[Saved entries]
>>>

/-- 02 R31 to R39, R45 to R47, R571: dispatch advances HEAD and judges the entry; the boundaries of the residency quantum follow one another, and at each of them queues grow older,
queues without work are unbound and slots change hands; an entry is placed where a rectangle is free, and its launch starts once its clusters have power; its tasks
start with ARG in x1; a launch of which nothing is left writes its record and is gone; a cluster that has been free for GATEDLY loses power.
(That a queue whose reads fault is as one without work, and that the image is read once, at its validation, and its shape judged again at placement, are log entries 57 and 58,
the model's choice.) -/
def Obligations.LaunchesRun : Prop :=
  ∀ (s : State) (p : Nat) (x : Part), s.part? p = some x →
    (s.ev = .dispatch p → (x.fenced = true ∨ x.selected.isSome = true → exec .dispatch s = .next s) ∧
      (∀ s1, x.fenced = false → x.selected = none → s.bestQueue p x.boundQ none = (s1, none) → exec .dispatch s = .next s1) ∧
      (∀ s1 s2 q d e, x.fenced = false → x.selected = none → s.bestQueue p x.boundQ none = (s1, some (q, d, e)) →
        s1.writePart p (x.qdesc q + 8) ⟨BitVec.ofNat 32 (d.head + 1), false⟩ = (s2, none) →
        let s3 := s2.updPart p fun y => { y.setQueue q { y.queue q with age := 0 } with dispatched := x.dispatched + 1 }
        exec .dispatch s = .next ((s3.judgeEntry p x.dispatched e).postOnce 1 (.dispatch p)))) ∧
    (s.ev = .residencyQuantumBoundary p →
      let quantum := max 1 (bitsOf x.schedcfg 0 5) * 500000
      let s0 := s.post (s.cyclesOf quantum) (.residencyQuantumBoundary p)
      (∃ t, exec .residencyQuantumBoundary s = .next t ∧ (s.cycle + s.cyclesOf quantum, Event.residencyQuantumBoundary p) ∈ t.agenda) ∧
      (x.fenced = true → exec .residencyQuantumBoundary s = .next s0) ∧
      (∀ s1 y s2 on z s3 w, x.fenced = false → s1 = (s0.forEach ((x.queues.filter fun kv => kv.2.known).map (·.1)) fun s q => s.ageQueue p q) →
        s1.part? p = some y → s1.withWork p y.boundQ = (s2, on) → s2.part? p = some z → s2.withWork p z.waitQ = (s3, w) →
        let unbound := s3.updPart p fun u => { (u.boundQ.filter fun q => !on.contains q).foldl Part.unbind u with waitQ := w }
        exec .residencyQuantumBoundary s = .next ((unbound.updPart p fun u => u.rotate unbound.ticks quantum).postOnce 1 (.dispatch p)))) ∧
    (∀ now quantum, x.boundQ.Nodup →
      let eligible := x.boundQ.filter fun q => decide ((x.queue q).since + quantum ≤ now)
      ∃ out, out.Nodup ∧ (∀ q ∈ out, q ∈ eligible) ∧ out.length = min (x.waitQ.length - (64 - x.boundQ.length)) eligible.length ∧
        (∀ q ∈ out, ∀ r ∈ eligible, r ∉ out → (x.queue q).since ≤ (x.queue r).since) ∧
        let stay := x.boundQ.filter fun q => !out.contains q
        (x.rotate now quantum).boundQ = stay ++ (x.waitQ ++ out).take (64 - stay.length) ∧
        (x.rotate now quantum).waitQ = (x.waitQ ++ out).drop (64 - stay.length)) ∧
    (s.ev = .launchPlacement p →
      let stands := fun (q : Launch) => q.part ≠ p ∨ q.started = true ∨ q.aborted = true
      ((∀ l q, s.launch? l = some q → stands q) → exec .launchPlacement s = .next (s.placeSelected p)) ∧
      (∀ l q, Tab.wf none s.launches = true → s.launch? l = some q → q.part = p → q.started = false → q.aborted = false →
        (∀ m r, s.launch? m = some r → m ≠ l → stands r) →
        (q.tstart ≤ s.ticks → exec .launchPlacement s = .next ((s.startLaunch l q).placeSelected p)) ∧
        (s.ticks < q.tstart → exec .launchPlacement s = .next ((s.postOnce (s.cyclesOf (q.tstart - s.ticks)) (.launchPlacement p)).placeSelected p)))) ∧
    (∀ e lseq i, x.selected = some (e, lseq, i) →
      (x.fenced = true → s.placeSelected p = (s.updPart p fun x => { x with selected := none }).completeUnrun p e 0x25) ∧
      (x.fenced = false → s.module.pt ≠ 4 → (s.module.opStep = true → s.module.opTo ≠ 4) →
        (s.origins p i.cw i.ch i.dieLocal = [] → s.placeSelected p = (s.updPart p fun x => { x with selected := none }).completeUnrun p e 0x23) ∧
        (s.origins p i.cw i.ch i.dieLocal ≠ [] → s.chooseOrigin p i.cw i.ch i.dieLocal = none → s.placeSelected p = s) ∧
        (∀ o, s.origins p i.cw i.ch i.dieLocal ≠ [] → s.chooseOrigin p i.cw i.ch i.dieLocal = some o →
          let q : Launch := ⟨p, e, o.1, o.2, i.cw, i.ch, lseq, s.ticks, [], false, false, false, none, i⟩
          let s2 := s.updPart p fun x => { x with selected := none }
          (∀ c need, s2.lackingCore q i = some (c, need) → s.placeSelected p =
            (s2.notice p 0x10 (BitVec.ofNat 64 (c + fieldAt 9 need + fieldAt 23 (s2.rowsOfCore c)))).completeUnrun p e 0x10) ∧
          (s2.lackingCore q i = none → ∃ t q', s.placeSelected p = t ∧ t.launch? s.nextLaunch = some q' ∧ { q' with tstart := q.tstart } = q ∧
            ∀ cl ∈ q.clusters, ∀ y, s.cluster? cl = some y → ∃ y', t.cluster? cl = some y' ∧ y'.launch = some s.nextLaunch ∧ y'.gated = false)))) ∧
    (∀ (k : Core) now l q i r tvec grids n, n < 4 → r.tasks.getD n 0 ≠ 0 → ∃ y, (k.start now l q i r tvec grids).ctx? n = some y ∧ y.st = .ready ∧
      y.regs.getX 1 = ⟨q.entry.arg, false⟩ ∧ (∀ m, m ≠ 1 → y.regs.getX m = ⟨0, false⟩) ∧ y.pc = BitVec.ofNat 52 (q.entry.limg.toNat + r.tasks.getD n 0) ∧
      y.sr.tvec = tvec ∧ y.sr.tmode = false) ∧
    (∀ l q, s.ev = .launchCompletion l → s.launch? l = some q → q.aborted = false → q.started = true → s.landed l = true →
      (∀ c k, c ∈ s.coresOf l → s.core? c = some k → k.quiet = true) →
      let s1 := s.forEach (s.coresOf l) State.flushStash
      let f := firstKill q.kills
      let status := match f with | some k => k.2.2.2 | none => if q.remote then 0x20 else 0
      let first := match f with | none => 0 | some k => k.2.1 + fieldAt 9 k.2.2.1
      let s2 := s1.complete q.part q.entry status q.kills.length first q.tstart
      let s3 := if q.preempt.isSome then s2.updPart q.part fun x => { x with prectlBusy := false } else s2
      exec .launchCompletion s = .next ((({ s3 with launches := Tab.set none s3.launches l none } : State).freeClusters q).wakeRings)) ∧
    (∀ cl y, s.ev = .clusterPowerGate cl → s.cluster? cl = some y → s.partOfCluster cl = some p → y.gated = false → y.launch = none → bitsOf x.schedcfg 5 8 ≠ 0 →
      y.freeSince + bitsOf x.schedcfg 5 8 * 10000 ≤ s.ticks → Tab.wf none s.cores = true →
      ∃ t y', exec .clusterPowerGate s = .next t ∧ t.cluster? cl = some y' ∧ y'.gated = true ∧ y'.tlb = [] ∧ ∀ i < 4, t.core? (coreAt cl i) = none)

/-! ## Operating points, reset, partitions, keys and the host -/

/-- 14 R319 to R326: a write of OPREQ by the host takes TGT; one with GO, and a GO by privileged code that no host write of the same cycle precedes, starts a step or is refused
with its reason; a module held in reset takes none; a step that ends takes its target, or is refused where a limit point lies below it; throttling changes how long a cycle lasts, and of
the contexts nothing but the base of their timers; a reset leaves the machine as bring-up leaves it, with a map of the lost rows that fails its checks told by BOOTERR.
(That a step is refused at its end with WHY 1, and the microsecond added there, are log entry 65, DEDUCED.) -/
def Obligations.PowerAndResetEvents : Prop :=
  ∀ (s : State),
    (∀ part v, s.ev = .opreqGo part v →
      (s.module.booterr ≠ 0 → exec .opreqGo s = .next s) ∧
      (s.module.booterr = 0 →
        let s1 := if part.isNone then { s with module := { s.module with opTgt := bitsOf v 0 3 } } else s
        let first := part.isSome && s.agenda.any fun a => decide (a.1 ≤ s.cycle) && Event.hostOpreq a.2
        let why := s1.opreqWhy part (bitsOf v 0 3)
        (v.getLsbD 3 = false → exec .opreqGo s = .next s1) ∧
        (v.getLsbD 3 = true → first = true → exec .opreqGo s = .next (s.post 0 (.opreqGo part v))) ∧
        (v.getLsbD 3 = true → first = false → why = 0 →
          ∃ t d, exec .opreqGo s = .next t ∧ t.module = { s1.module with opRej := false, opWhy := 0, opStep := true, opTo := bitsOf v 0 3 } ∧
            (d, Event.operatingPointStepEnd) ∈ t.agenda) ∧
        (v.getLsbD 3 = true → first = false → why ≠ 0 → exec .opreqGo s = .next { s1 with module := { s1.module with opRej := true, opWhy := why } }))) ∧
    (s.ev = .operatingPointStepEnd → s.module.opStep = true →
      (¬(s.module.pt < s.module.opTo ∧ s.limptBelow s.module.opTo = true) →
        ∃ t, exec .operatingPointStepEnd s = .next t ∧ t.module = { s.module with pt := s.module.opTo, opStep := false } ∧ t.time18 = s.time18 + 18000) ∧
      (s.module.pt < s.module.opTo → s.limptBelow s.module.opTo = true →
        ∃ t, exec .operatingPointStepEnd s = .next t ∧ t.module = { s.module with opStep := false, opRej := true, opWhy := 1 })) ∧
    (let calm := fun (t : State) => t.mem = s.mem ∧ t.free = s.free ∧ t.out = s.out ∧ ∀ c n x, s.ctx? c n = some x →
        ∃ x', t.ctx? c n = some x' ∧ { x' with timer := x.timer } = x;
      (s.ev = .thermalThrottle → ∃ t, exec .thermalThrottle s = .next t ∧ t.module = { s.module with throttled := true } ∧ t.rate = 2 * pointRate s.module.pt ∧ calm t) ∧
      (s.ev = .thermalRecovery → ∃ t, exec .thermalRecovery s = .next t ∧ t.module = { s.module with throttled := false } ∧ t.rate = pointRate s.module.pt ∧ calm t)) ∧
    (∀ f, Fuses.booterr f = 0 →
      (s.ev = .moduleReset f → exec .moduleReset s = .next { State.resetWith f with free := s.free, out := s.out }) ∧
      (s.ev = .thermalReset f → exec .thermalReset s = .next { State.resetWith f with free := s.free, out := s.out })) ∧
    (∀ f, Fuses.booterr f ≠ 0 → s.ev = .moduleReset f →
      ∃ t, exec .moduleReset s = .next t ∧ t.module.booterr = Fuses.booterr f ∧ t.out = s.out ++ [.booterr (Fuses.booterr f)])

<<<

HOW TO COMPLETE THIS TASK
Look above for the line holding "let s3 := if" and the line holding "(s.module.booterr = 0 →", then output exactly those two lines and every line between them, nothing more.

TASK OUTPUT
      let s3 := if q.preempt.isSome then s2.updPart q.part fun x => { x with prectlBusy := false } else s2
      exec .launchCompletion s = .next ((({ s3 with launches := Tab.set none s3.launches l none } : State).freeClusters q).wakeRings)) ∧
    (∀ cl y, s.ev = .clusterPowerGate cl → s.cluster? cl = some y → s.partOfCluster cl = some p → y.gated = false → y.launch = none → bitsOf x.schedcfg 5 8 ≠ 0 →
      y.freeSince + bitsOf x.schedcfg 5 8 * 10000 ≤ s.ticks → Tab.wf none s.cores = true →
      ∃ t y', exec .clusterPowerGate s = .next t ∧ t.cluster? cl = some y' ∧ y'.gated = true ∧ y'.tlb = [] ∧ ∀ i < 4, t.core? (coreAt cl i) = none)

/-! ## Operating points, reset, partitions, keys and the host -/

/-- 14 R319 to R326: a write of OPREQ by the host takes TGT; one with GO, and a GO by privileged code that no host write of the same cycle precedes, starts a step or is refused
with its reason; a module held in reset takes none; a step that ends takes its target, or is refused where a limit point lies below it; throttling changes how long a cycle lasts, and of
the contexts nothing but the base of their timers; a reset leaves the machine as bring-up leaves it, with a map of the lost rows that fails its checks told by BOOTERR.
(That a step is refused at its end with WHY 1, and the microsecond added there, are log entry 65, DEDUCED.) -/
def Obligations.PowerAndResetEvents : Prop :=
  ∀ (s : State),
    (∀ part v, s.ev = .opreqGo part v →
      (s.module.booterr ≠ 0 → exec .opreqGo s = .next s) ∧
      (s.module.booterr = 0 →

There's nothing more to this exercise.